> **About this exercise**
All lines from the one with "dstAddrLo := 0x2000" to the end of the data: return those exactly, and only those.

> **Provided material**
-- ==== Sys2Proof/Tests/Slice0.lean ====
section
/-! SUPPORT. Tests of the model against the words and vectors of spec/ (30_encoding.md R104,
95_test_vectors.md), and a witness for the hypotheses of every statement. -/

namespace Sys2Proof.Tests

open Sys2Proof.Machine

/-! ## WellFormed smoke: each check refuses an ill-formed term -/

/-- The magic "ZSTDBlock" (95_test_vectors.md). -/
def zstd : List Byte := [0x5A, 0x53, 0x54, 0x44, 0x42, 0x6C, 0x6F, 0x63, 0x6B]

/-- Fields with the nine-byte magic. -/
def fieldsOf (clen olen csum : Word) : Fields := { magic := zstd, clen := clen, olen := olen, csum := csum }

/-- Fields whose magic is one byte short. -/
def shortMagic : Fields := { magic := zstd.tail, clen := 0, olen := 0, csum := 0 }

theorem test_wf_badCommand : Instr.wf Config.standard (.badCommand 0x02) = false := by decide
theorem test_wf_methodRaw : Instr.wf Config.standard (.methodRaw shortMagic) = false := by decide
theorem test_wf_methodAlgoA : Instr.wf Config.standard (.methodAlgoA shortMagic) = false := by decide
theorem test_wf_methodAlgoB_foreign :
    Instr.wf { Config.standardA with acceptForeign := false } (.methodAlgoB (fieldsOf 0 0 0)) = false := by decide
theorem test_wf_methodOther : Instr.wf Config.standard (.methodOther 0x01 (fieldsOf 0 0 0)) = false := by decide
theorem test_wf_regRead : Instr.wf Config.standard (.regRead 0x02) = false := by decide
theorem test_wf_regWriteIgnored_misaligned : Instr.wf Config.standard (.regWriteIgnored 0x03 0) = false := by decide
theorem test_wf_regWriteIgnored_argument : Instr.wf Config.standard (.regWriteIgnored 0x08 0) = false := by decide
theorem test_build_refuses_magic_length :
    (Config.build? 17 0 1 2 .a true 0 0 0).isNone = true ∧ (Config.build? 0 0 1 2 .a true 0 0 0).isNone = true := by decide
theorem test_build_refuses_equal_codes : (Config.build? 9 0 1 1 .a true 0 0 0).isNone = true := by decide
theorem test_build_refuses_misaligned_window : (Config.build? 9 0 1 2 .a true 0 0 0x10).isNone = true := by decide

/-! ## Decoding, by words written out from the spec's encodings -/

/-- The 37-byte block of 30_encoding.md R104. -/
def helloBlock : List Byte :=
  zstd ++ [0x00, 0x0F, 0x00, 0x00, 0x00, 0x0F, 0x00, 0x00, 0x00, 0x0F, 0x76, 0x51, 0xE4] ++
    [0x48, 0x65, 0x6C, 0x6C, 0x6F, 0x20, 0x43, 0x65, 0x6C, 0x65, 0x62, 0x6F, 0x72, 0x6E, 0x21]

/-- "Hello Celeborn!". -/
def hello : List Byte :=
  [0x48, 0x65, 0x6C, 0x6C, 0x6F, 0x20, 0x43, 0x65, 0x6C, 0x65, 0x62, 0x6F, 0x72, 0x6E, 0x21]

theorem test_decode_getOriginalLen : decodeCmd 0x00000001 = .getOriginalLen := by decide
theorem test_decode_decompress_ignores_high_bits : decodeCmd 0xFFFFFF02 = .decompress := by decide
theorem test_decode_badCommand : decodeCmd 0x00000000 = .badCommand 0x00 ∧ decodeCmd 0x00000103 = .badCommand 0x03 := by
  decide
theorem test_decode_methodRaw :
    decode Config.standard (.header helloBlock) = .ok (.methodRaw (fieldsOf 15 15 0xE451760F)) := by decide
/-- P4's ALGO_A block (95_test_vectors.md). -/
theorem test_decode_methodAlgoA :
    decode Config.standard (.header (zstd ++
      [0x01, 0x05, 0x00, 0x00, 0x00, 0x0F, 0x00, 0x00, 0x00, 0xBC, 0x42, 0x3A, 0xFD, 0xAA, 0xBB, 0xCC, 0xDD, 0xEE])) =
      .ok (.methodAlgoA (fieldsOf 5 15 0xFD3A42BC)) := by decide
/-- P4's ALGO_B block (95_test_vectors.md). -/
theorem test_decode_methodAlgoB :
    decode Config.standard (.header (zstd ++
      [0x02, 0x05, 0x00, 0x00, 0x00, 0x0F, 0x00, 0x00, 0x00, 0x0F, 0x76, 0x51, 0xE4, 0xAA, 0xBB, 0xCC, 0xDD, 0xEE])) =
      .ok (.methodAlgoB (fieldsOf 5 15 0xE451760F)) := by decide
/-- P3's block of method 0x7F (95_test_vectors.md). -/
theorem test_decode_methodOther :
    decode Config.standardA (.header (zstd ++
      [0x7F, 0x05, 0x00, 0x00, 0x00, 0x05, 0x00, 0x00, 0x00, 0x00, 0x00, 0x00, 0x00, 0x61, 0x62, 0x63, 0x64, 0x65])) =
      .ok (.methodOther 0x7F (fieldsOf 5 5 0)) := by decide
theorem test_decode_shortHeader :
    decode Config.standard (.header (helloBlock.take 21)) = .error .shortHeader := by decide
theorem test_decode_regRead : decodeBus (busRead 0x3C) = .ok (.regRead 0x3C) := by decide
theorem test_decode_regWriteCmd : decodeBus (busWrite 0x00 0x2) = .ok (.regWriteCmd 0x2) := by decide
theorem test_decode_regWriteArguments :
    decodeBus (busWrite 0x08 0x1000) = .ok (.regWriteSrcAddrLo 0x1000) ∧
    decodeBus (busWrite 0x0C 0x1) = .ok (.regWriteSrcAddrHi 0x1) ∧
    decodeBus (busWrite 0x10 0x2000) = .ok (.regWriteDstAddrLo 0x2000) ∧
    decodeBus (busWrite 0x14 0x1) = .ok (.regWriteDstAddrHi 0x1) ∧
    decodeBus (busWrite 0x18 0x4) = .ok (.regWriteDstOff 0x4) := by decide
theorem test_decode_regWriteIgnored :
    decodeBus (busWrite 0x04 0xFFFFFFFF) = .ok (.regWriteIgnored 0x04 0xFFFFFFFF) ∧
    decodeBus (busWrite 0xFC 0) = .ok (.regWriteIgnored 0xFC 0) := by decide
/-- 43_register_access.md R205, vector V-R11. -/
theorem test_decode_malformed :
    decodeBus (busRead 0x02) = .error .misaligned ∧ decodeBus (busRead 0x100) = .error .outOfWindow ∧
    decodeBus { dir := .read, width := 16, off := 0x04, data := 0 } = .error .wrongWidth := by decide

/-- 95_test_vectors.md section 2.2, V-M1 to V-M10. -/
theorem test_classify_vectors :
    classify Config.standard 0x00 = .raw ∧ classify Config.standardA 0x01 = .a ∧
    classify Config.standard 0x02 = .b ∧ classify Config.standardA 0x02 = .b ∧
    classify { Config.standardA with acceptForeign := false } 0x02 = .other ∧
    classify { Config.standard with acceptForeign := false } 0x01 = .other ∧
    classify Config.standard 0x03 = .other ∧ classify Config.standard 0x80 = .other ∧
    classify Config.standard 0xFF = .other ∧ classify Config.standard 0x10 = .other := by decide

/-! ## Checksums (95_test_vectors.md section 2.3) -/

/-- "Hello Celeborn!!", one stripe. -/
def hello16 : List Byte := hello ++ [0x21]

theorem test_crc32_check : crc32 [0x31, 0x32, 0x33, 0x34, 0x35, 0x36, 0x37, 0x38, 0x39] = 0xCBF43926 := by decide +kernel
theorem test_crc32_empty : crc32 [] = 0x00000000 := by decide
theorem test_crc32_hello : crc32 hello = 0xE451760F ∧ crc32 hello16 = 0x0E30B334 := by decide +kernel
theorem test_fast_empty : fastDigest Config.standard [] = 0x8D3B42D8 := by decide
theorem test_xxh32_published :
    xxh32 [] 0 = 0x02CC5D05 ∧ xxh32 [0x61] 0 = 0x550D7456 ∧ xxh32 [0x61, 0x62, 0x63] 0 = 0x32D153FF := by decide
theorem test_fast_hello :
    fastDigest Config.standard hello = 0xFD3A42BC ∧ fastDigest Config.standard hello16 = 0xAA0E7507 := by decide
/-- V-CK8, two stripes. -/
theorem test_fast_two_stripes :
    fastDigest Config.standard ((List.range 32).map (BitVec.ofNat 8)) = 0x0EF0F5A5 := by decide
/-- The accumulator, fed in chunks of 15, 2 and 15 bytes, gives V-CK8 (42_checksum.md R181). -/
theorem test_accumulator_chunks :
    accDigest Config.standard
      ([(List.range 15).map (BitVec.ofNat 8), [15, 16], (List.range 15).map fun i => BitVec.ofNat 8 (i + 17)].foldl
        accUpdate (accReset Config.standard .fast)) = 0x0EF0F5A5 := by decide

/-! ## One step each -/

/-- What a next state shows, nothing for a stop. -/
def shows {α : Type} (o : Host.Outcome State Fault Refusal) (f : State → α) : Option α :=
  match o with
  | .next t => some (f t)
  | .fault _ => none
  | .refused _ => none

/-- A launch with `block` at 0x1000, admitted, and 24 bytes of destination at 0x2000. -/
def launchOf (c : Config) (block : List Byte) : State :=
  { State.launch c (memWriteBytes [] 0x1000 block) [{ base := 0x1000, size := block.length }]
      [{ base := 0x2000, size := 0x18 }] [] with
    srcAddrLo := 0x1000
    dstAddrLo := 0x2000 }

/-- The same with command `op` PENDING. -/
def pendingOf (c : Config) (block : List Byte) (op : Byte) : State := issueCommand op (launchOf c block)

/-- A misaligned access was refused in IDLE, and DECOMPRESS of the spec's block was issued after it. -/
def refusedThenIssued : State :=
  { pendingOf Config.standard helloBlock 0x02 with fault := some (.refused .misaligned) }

> **Output for this exercise**
    dstAddrLo := 0x2000 }

/-- The same with command `op` PENDING. -/
def pendingOf (c : Config) (block : List Byte) (op : Byte) : State := issueCommand op (launchOf c block)

/-- A misaligned access was refused in IDLE, and DECOMPRESS of the spec's block was issued after it. -/
def refusedThenIssued : State :=
  { pendingOf Config.standard helloBlock 0x02 with fault := some (.refused .misaligned) }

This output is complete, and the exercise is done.